### Assignment
Starting at the line with "write outside the map is another row's. -/" and going on through the line with "(ha : addr.extractLsb' 0 2 = 0#2) : decodeWrite", reproduce each line in the records below exactly and nothing more.

### Entries supplied

-- ==== Sys2Proof/Laws/PerInstr.lean ====
section
/-! SUPPORT. The family RoundTrip, one lemma per constructor: decoding an encoded well-formed instruction gives it
back, with every operand at every value (R91, R94). -/

namespace Sys2Proof.Laws.RoundTrip

/-- Decode of encode is the instruction. -/
def Statement (i : Instr) : Prop := WellFormed i = true → decode (encode i) = i

theorem create : Statement .create := fun _ => by rw [decode_encode_eq]; rfl

theorem configure : Statement .configure := fun _ => by rw [decode_encode_eq]; rfl

theorem encode : Statement .encode := fun _ => by rw [decode_encode_eq]; rfl

theorem destroy : Statement .destroy := fun _ => by rw [decode_encode_eq]; rfl

theorem cmdIllegal (word : Word) : Statement (.cmdIllegal word) := by
  intro h
  rw [decode_encode_eq]
  simp only [WellFormed, isCommandWord, Bool.not_eq_true', Bool.or_eq_false_iff, beq_eq_false_iff_ne] at h
  obtain ⟨⟨⟨h1, h2⟩, h3⟩, h4⟩ := h
  show decodeCommand word = _
  rw [decodeCommand, if_neg h1, if_neg h2, if_neg h3, if_neg h4]

theorem rdStatus : Statement .rdStatus := fun _ => by rw [decode_encode_eq]; rfl

theorem getErr : Statement .getErr := fun _ => by rw [decode_encode_eq]; rfl

theorem wrCfgMtu (value : Word) : Statement (.wrCfgMtu value) := fun _ => by
  rw [decode_encode_eq]; simp [encodeRequest, writeRequest, decodeRequest, decodeWrite]

theorem rdCfgMtu : Statement .rdCfgMtu := fun _ => by rw [decode_encode_eq]; rfl

theorem wrCfgQuality (value : Word) : Statement (.wrCfgQuality value) := fun _ => by
  rw [decode_encode_eq]; simp [encodeRequest, writeRequest, decodeRequest, decodeWrite]

theorem rdCfgQuality : Statement .rdCfgQuality := fun _ => by rw [decode_encode_eq]; rfl

theorem wrCfgChmode (value : Word) : Statement (.wrCfgChmode value) := fun _ => by
  rw [decode_encode_eq]; simp [encodeRequest, writeRequest, decodeRequest, decodeWrite]

theorem rdCfgChmode : Statement .rdCfgChmode := fun _ => by rw [decode_encode_eq]; rfl

theorem wrCfgFormat (value : Word) : Statement (.wrCfgFormat value) := fun _ => by
  rw [decode_encode_eq]; simp [encodeRequest, writeRequest, decodeRequest, decodeWrite]

theorem rdCfgFormat : Statement .rdCfgFormat := fun _ => by rw [decode_encode_eq]; rfl

theorem wrCfgSfreq (value : Word) : Statement (.wrCfgSfreq value) := fun _ => by
  rw [decode_encode_eq]; simp [encodeRequest, writeRequest, decodeRequest, decodeWrite]

theorem rdCfgSfreq : Statement .rdCfgSfreq := fun _ => by rw [decode_encode_eq]; rfl

theorem wrPcmLen (value : Word) : Statement (.wrPcmLen value) := fun _ => by
  rw [decode_encode_eq]; simp [encodeRequest, writeRequest, decodeRequest, decodeWrite]

theorem rdPcmLen : Statement .rdPcmLen := fun _ => by rw [decode_encode_eq]; rfl

theorem wrOutCapacity (value : Word) : Statement (.wrOutCapacity value) := fun _ => by
  rw [decode_encode_eq]; simp [encodeRequest, writeRequest, decodeRequest, decodeWrite]

theorem rdOutCapacity : Statement .rdOutCapacity := fun _ => by rw [decode_encode_eq]; rfl

theorem getBr : Statement .getBr := fun _ => by rw [decode_encode_eq]; rfl

theorem getSf : Statement .getSf := fun _ => by rw [decode_encode_eq]; rfl

theorem rdBlockCountLo : Statement .rdBlockCountLo := fun _ => by rw [decode_encode_eq]; rfl

theorem rdBlockCountHi : Statement .rdBlockCountHi := fun _ => by rw [decode_encode_eq]; rfl

theorem rdConsumed : Statement .rdConsumed := fun _ => by rw [decode_encode_eq]; rfl

theorem rdFrameLen : Statement .rdFrameLen := fun _ => by rw [decode_encode_eq]; rfl

theorem rdFrameCount : Statement .rdFrameCount := fun _ => by rw [decode_encode_eq]; rfl

theorem ldpcm (w : BitVec 7) (value : Word) : Statement (.ldpcm w value) := by
  intro _
  rw [decode_encode_eq]
  have key : ∀ w : BitVec 7, (0b001#3 ++ w ++ 0b00#2 : Addr).extractLsb' 0 2 = 0#2 ∧
      ∀ a : Addr, a = 0b001#3 ++ w ++ 0b00#2 → a ≠ 0x000#12 ∧ a ≠ 0x00C#12 ∧ a ≠ 0x010#12 ∧ a ≠ 0x014#12 ∧
        a ≠ 0x018#12 ∧ a ≠ 0x01C#12 ∧ a ≠ 0x020#12 ∧ a ≠ 0x024#12 ∧ a.extractLsb' 9 3 = 0b001#3 ∧
        a.extractLsb' 2 7 = w := by
    intro w
    refine ⟨by revert w; decide +kernel, ?_⟩
    rintro a rfl
    revert w
    decide +kernel
  have h := (key w).2 _ rfl
  simp only [encodeRequest, writeRequest, decodeRequest, (key w).1, ne_eq, not_true_eq_false, if_false, if_true,
    decodeWrite, h]

theorem rdPcmBuf (w : BitVec 7) : Statement (.rdPcmBuf w) := by
  intro _
  rw [decode_encode_eq]
  revert w
  decide +kernel

theorem rdfrm (w : BitVec 6) : Statement (.rdfrm w) := by
  intro _
  rw [decode_encode_eq]
  revert w
  decide +kernel

theorem rdfrmH1 (wLow : BitVec 4) : Statement (.rdfrmH1 wLow) := by
  intro _
  rw [decode_encode_eq]
  revert wLow
  decide +kernel

theorem rdfrmH2 (wLow : BitVec 2) : Statement (.rdfrmH2 wLow) := by
  intro _
  rw [decode_encode_eq]
  revert wLow
  decide +kernel

/-- No aligned write outside the map is another row's. -/
theorem decodeWrite_not_permitted (addr : Addr) (v : Word) (h : permitted true addr = false)
    (ha : addr.extractLsb' 0 2 = 0#2) : decodeWrite addr v = .busErr true addr v := by
  have key : ∀ a : Addr, permitted true a = false → a.extractLsb' 0 2 = 0#2 →
      a ≠ 0x000#12 ∧ a ≠ 0x00C#12 ∧ a ≠ 0x010#12 ∧ a ≠ 0x014#12 ∧ a ≠ 0x018#12 ∧ a ≠ 0x01C#12 ∧ a ≠ 0x020#12 ∧
      a ≠ 0x024#12 ∧ a.extractLsb' 9 3 ≠ 0b001#3 := by decide +kernel
  simp only [decodeWrite, key addr h ha, if_false]

/-- No aligned read outside the map is another row's. -/
theorem decodeRead_not_permitted (addr : Addr) (v : Word) (h : permitted false addr = false)
    (ha : addr.extractLsb' 0 2 = 0#2) : decodeRead addr v = .busErr false addr v := by
  have key : ∀ a : Addr, permitted false a = false → a.extractLsb' 0 2 = 0#2 →
      a ≠ 0x004#12 ∧ a ≠ 0x008#12 ∧ a ≠ 0x00C#12 ∧ a ≠ 0x010#12 ∧ a ≠ 0x014#12 ∧ a ≠ 0x018#12 ∧ a ≠ 0x01C#12 ∧
      a ≠ 0x020#12 ∧ a ≠ 0x024#12 ∧ a ≠ 0x028#12 ∧ a ≠ 0x02C#12 ∧ a ≠ 0x030#12 ∧ a ≠ 0x034#12 ∧ a ≠ 0x038#12 ∧
      a ≠ 0x03C#12 ∧ a ≠ 0x040#12 ∧ a.extractLsb' 9 3 ≠ 0b001#3 ∧ a.extractLsb' 8 4 ≠ 0x4#4 ∧
      a.extractLsb' 6 6 ≠ 0b010100#6 ∧ a.extractLsb' 4 8 ≠ 0x54#8 := by decide +kernel
  simp only [decodeRead, key addr h ha, if_false]

theorem busErr (we : Bool) (addr : Addr) (wdata : Word) : Statement (.busErr we addr wdata) := by
  intro h
  rw [decode_encode_eq]
  simp only [WellFormed, Bool.not_eq_true'] at h
  by_cases ha : addr.extractLsb' 0 2 = 0#2
  · cases we
    · simpa [encodeRequest, decodeRequest, ha] using decodeRead_not_permitted addr wdata h ha
    · simpa [encodeRequest, decodeRequest, ha] using decodeWrite_not_permitted addr wdata h ha
  · simp [encodeRequest, decodeRequest, ha]

end Sys2Proof.Laws.RoundTrip
end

### Solution to this problem
/-- No aligned write outside the map is another row's. -/
theorem decodeWrite_not_permitted (addr : Addr) (v : Word) (h : permitted true addr = false)
    (ha : addr.extractLsb' 0 2 = 0#2) : decodeWrite addr v = .busErr true addr v := by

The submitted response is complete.